Они прошли в коридор, переполненный ранеными, в основном тяжелыми. Легкораненые, которых было меньше, уже отсортированные, держались в стороне и дожидались отправки в госпиталь.
В помещении пахло медикаментами. В воздухе отчетливо угадывалась смесь свежей крови и застоялого гноя.
– Вы кого-то хотели навестить? – спросила Вера, повнимательнее всматриваясь в лицо капитана.
Откуда берутся такие красавчики? Что за матери их рожают для того, чтобы вгонять девок в грех? Она почувствовала, как к лицу ее прилила кровь. Вера отвернулась. Ей захотелось верить, что капитан, шедший рядом, не заметил ее смятения.
– Друга. В грудь ранен.
– Как его фамилия? – осведомилась Вера.
– Старший лейтенант Воробьев, – с некоторой надеждой ответил ее новый знакомый.
– Его привезли вчера, да? – Вера остановилась, пристально глянула на капитана.
Слегка выступающие скулы, прямой нос с небольшой горбинкой, серые глаза с легким прищуром, острый взгляд, как будто направленный через прицел. Волевой подбородок с крупной ямочкой в самой середке. Парень рослый. На такого приятно смотреть снизу вверх, ощущать себя крошечной девочкой, чувствовать его защиту. Наверняка у него очень сильные руки. Как хорошо было бы положить ладони ему на плечи и ощутить их крепость.
До чего только не додумаешься, глядя на симпатичного, располагающего к себе парня.
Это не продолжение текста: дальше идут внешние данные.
/-- A stamped bound's code (R353), with whether it was clamped, and whether the manual states it. -/
def Ray.stampCode (r : Ray) (f e : Nat) (low : Bool) (v : Word) : Option (Nat × Bool × Bool) :=
  let n := layEntry r.lay.image f
  let x := Fmt.value f32 v.toNat
  let rm := if low then 2 else 3
  match entKind n with
  | 3 => some (v.toNat, false, true)
  | 4 => some (Fmt.round f16 rm false false 0 x, false, true)
  | 5 => some (Fmt.round bf16 rm false false 0 x, false, true)
  | _ =>
    match r.plainField (entQo n) e, r.fieldBits (entQs n) e with
    | some ov, some sv =>
      let top : Int := (2 ^ entWid n : Nat) - 1
      let q := Fv.scale (127 - (sv : Int)) (Fv.sum false [x, Fv.opp (Fmt.value f32 ov.toNat)])
      if sv == 255 then some (0, false, false)
      else match q with
        | .nan => some (0, false, false)
        | .inf neg => some (if neg then 0 else top.toNat, true, true)
        | .fin _ _ _ =>
          let i := Fv.toInt rm 0 q
          some ((min (max i 0) top).toNat, i < 0 || i > top, true)
    | _, _ => none

/-- The bytes of a node that hold bits of the given ranges, as aligned 4-byte units of its address. -/
def touched (a : DWord) (node : List Byte) (rs : List (Nat × Nat)) : List (DWord × List Byte) :=
  let hit (i : Nat) : Bool := rs.any (fun r => 8 * i < r.1 + r.2 && r.1 < 8 * i + 8)
  (List.range (node.length / 4)).flatMap (fun k =>
    let is := (List.range 4).map (fun i => 4 * k + i)
    if is.all hit then [(a + BitVec.ofNat 64 (4 * k), (node.drop (4 * k)).take 4)]
    else (is.filter hit).map (fun i => (a + BitVec.ofNat 64 i, (node.drop i).take 1)))

/-- STB's state as it goes from axis to axis: the node, the ranges written, QERR, the free values drawn; none is a misuse. -/
abbrev StbAcc := Option (Ray × List (Nat × Nat) × Nat)

/-- STB mode 0 on one field (R353). -/
def stbField (base : Nat) (e : Nat) (j : Nat) (acc : StbAcc) : StbAcc :=
  match acc with
  | none => none
  | some (r, rs, k) =>
    let f := boxField r.lay.image j
    let n := layEntry r.lay.image f
    let low := j < 3
    let v := if low then r.org.getD j 0 else r.dir.getD (j - 3) 0
    let empty := r.org.getD (j % 3) 0 == 0x7F800000 && r.dir.getD (j % 3) 0 == 0xFF800000
    let off := entOff n e
    match r.stampCode f e low v, nodeBits r.node off (entWid n) with
    | some (c, cl, known), some _ =>
      let code := if known then c else (Config.freeWord (base + k)).toNat
      some ({ r with node := putBits r.node off (entWid n) code, qerr := r.qerr || (cl && !empty) }, (off, entWid n) :: rs, if known then k else k + 1)
    | _, _ => none

/-- STB mode 1 on one axis (R353): the origin, then the least exponent that covers the bound. -/
def stbAxis (e : Nat) (j : Nat) (acc : StbAcc) : StbAcc :=
  match acc with
  | none => none
  | some (r, rs, k) =>
    let lo := layEntry r.lay.image (boxField r.lay.image j)
    let hi := layEntry r.lay.image (boxField r.lay.image (j + 3))
    let quant (n : Nat) : Bool := entKind n == 7 || entKind n == 8
    if !quant lo || !quant hi then none
    else
      let qo := layEntry r.lay.image (entQo lo)
      let qs := layEntry r.lay.image (entQs lo)
      let x := r.org.getD j 0
      let code := match entKind qo with
        | 3 => x.toNat
        | 4 => Fmt.round f16 2 false false 0 (Fmt.value f32 x.toNat)
        | _ => Fmt.round bf16 2 false false 0 (Fmt.value f32 x.toNat)
      match nodeBits r.node (entOff qo e) (entWid qo), nodeBits r.node (entOff qs e) 8 with
      | some _, some _ =>
        let r' := { r with node := putBits r.node (entOff qo e) (entWid qo) code }
        let ov := Fmt.value f32 ((r'.plainField (entQo lo) e).getD 0).toNat
        let h := Fmt.value f32 (r.dir.getD j 0).toNat
        let fits (s : Nat) : Bool :=
          let y := Fv.sum false [ov, .fin false (2 ^ entWid hi - 1) ((s : Int) - 127)]
          !Fv.isNan y && !Fv.isNan h && !Fv.lt y h
        let (sv, bad) := match (List.range 255).find? fits with
          | some s => (s, false)
          | none => (254, true)
        some ({ r' with node := putBits r'.node (entOff qs e) 8 sv, qerr := r'.qerr || bad },
              (entOff qs e, 8) :: (entOff qo e, entWid qo) :: rs, k)
      | _, _ => none
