/-- A saved gang of a killed launch is dropped (R404): its slots are free, its engine work is dropped, its bindings are released, its pending launches run on. -/
def Device.dropSaved (d : Device) (sv : Saved) : Device :=
  let x := Device.die d sv.die
  let d := Device.setDie d sv.die { x with svused := sv.slots.foldl (fun s e => NSet.rem s e.2) x.svused }
  let d := (sv.queue ++ sv.ops).foldl Device.dropWork d
  let g := Device.gang d sv.gang
  let l := Device.launch d g.launch
  let rel := sv.waves.filterMap (fun w => w.2.vbind.map (fun b => (⟨b.header, b.ver, l.asid, w.2.core, w.1, d.uid, l.lnch⟩ : Release)))
  let d := Device.setLaunch d g.launch { l with live := l.live.filter (fun y => y != sv.gang), err := true }
  { d with saved := d.saved.filter (fun y => y.gang != sv.gang), gangs := Tbl.del d.gangs sv.gang, pins := d.pins ++ rel,
           orphans := d.orphans ++ sv.waves.flatMap (fun w => w.2.launches.map (fun p => (w.1, p))) }

/-- Kills a launch (R404): its workgroups are killed, its saved gangs dropped, its unplaced gangs never placed; its error bit is set. -/
def Device.killLaunch (d : Device) (id : Nat) : Device :=
  match Tbl.get? d.launches id with
  | none => d
  | some l =>
    let d := Device.setLaunch d id { l with err := true, killed := true }
    let gs := (d.wgs.filter (fun e => (Device.gang d e.2.gang).launch == id)).map (fun e => e.1)
    let d := gs.foldl Device.killWg d
    let f : Nat × Gang → Nat × Gang := fun e =>
      if e.2.launch == id && e.2.st == .saving then (e.1, { e.2 with st := .placed }) else e
    let d : Device := { d with gangs := d.gangs.map f }
    let gone : List Saved := d.saved.filter (fun sv => (Device.gang d sv.gang).launch == id)
    let d : Device := gone.foldl Device.dropSaved d
    Device.headStep d l.queue

end Sys2Proof.Machine
end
А все потому, что нет никакой личной жизни. Да и как можно думать на войне о чем-нибудь таком? Каждый новый день проходит как в угаре, в точности напоминает предыдущий. Бесконечный поток раненых, которых нужно принять, позаботиться о них. Так что для подавляющего числа больных она в одном лице и врач, и сестра, и даже мать.
За время работы через ее руки прошло такое количество раненых, что все они представлялись ей теперь на одно лицо. Запоминались лишь особенно тяжелые и те, кого не удалось спасти.
Этого старшего лейтенанта с осколочным ранением в грудь она помнила особенно хорошо. И не только потому, что находилась тогда на приемке. В память врезалось его белое лицо, искаженное болью. Было видно, с каким мужеством он преодолевает страдание. Его ранение относилось к особо тяжелым, был риск, что повреждена диафрагма, а в этом случае нарушается естественная граница между брюшной и грудной полостью. Как правило, в таких серьезных случаях процент выживших бывает небольшой.
Старший лейтенант был в сознании, терпел невыносимые боли. Докторам оставалось только удивляться его волевым качествам. Он должен был бы неистово кричать от каждого вздоха, однако лишь крепче стискивал зубы. Медики немедленно подготовили Воробьева к эвакуации и отправили с первым подошедшим эшелоном.
– Я помню его, – негромко произнесла Вера с явным сожалением в голосе. – У него было тяжелое ранение в грудь. Легочной недостаточности не наблюдалось, он дышал хорошо. Мы его отправили первым же эшелоном. Такие раненые едут в отдельном вагоне. Он будет направлен в специальный торакоабдоминальный госпиталь.
– Ах, вот оно что, – сказал капитан и тяжело вздохнул.
Его лицо помрачнело. Свет, еще какую-то минуту назад буквально лучившийся из глаз, вдруг разом потускнел.
– Может, обойдется? Есть надежда на выздоровление?
– Будем надеяться, что он поправится. – Вера попыталась утешить капитана. – За ним в поезде будет хороший уход. Ехать недалеко, всего несколько часов.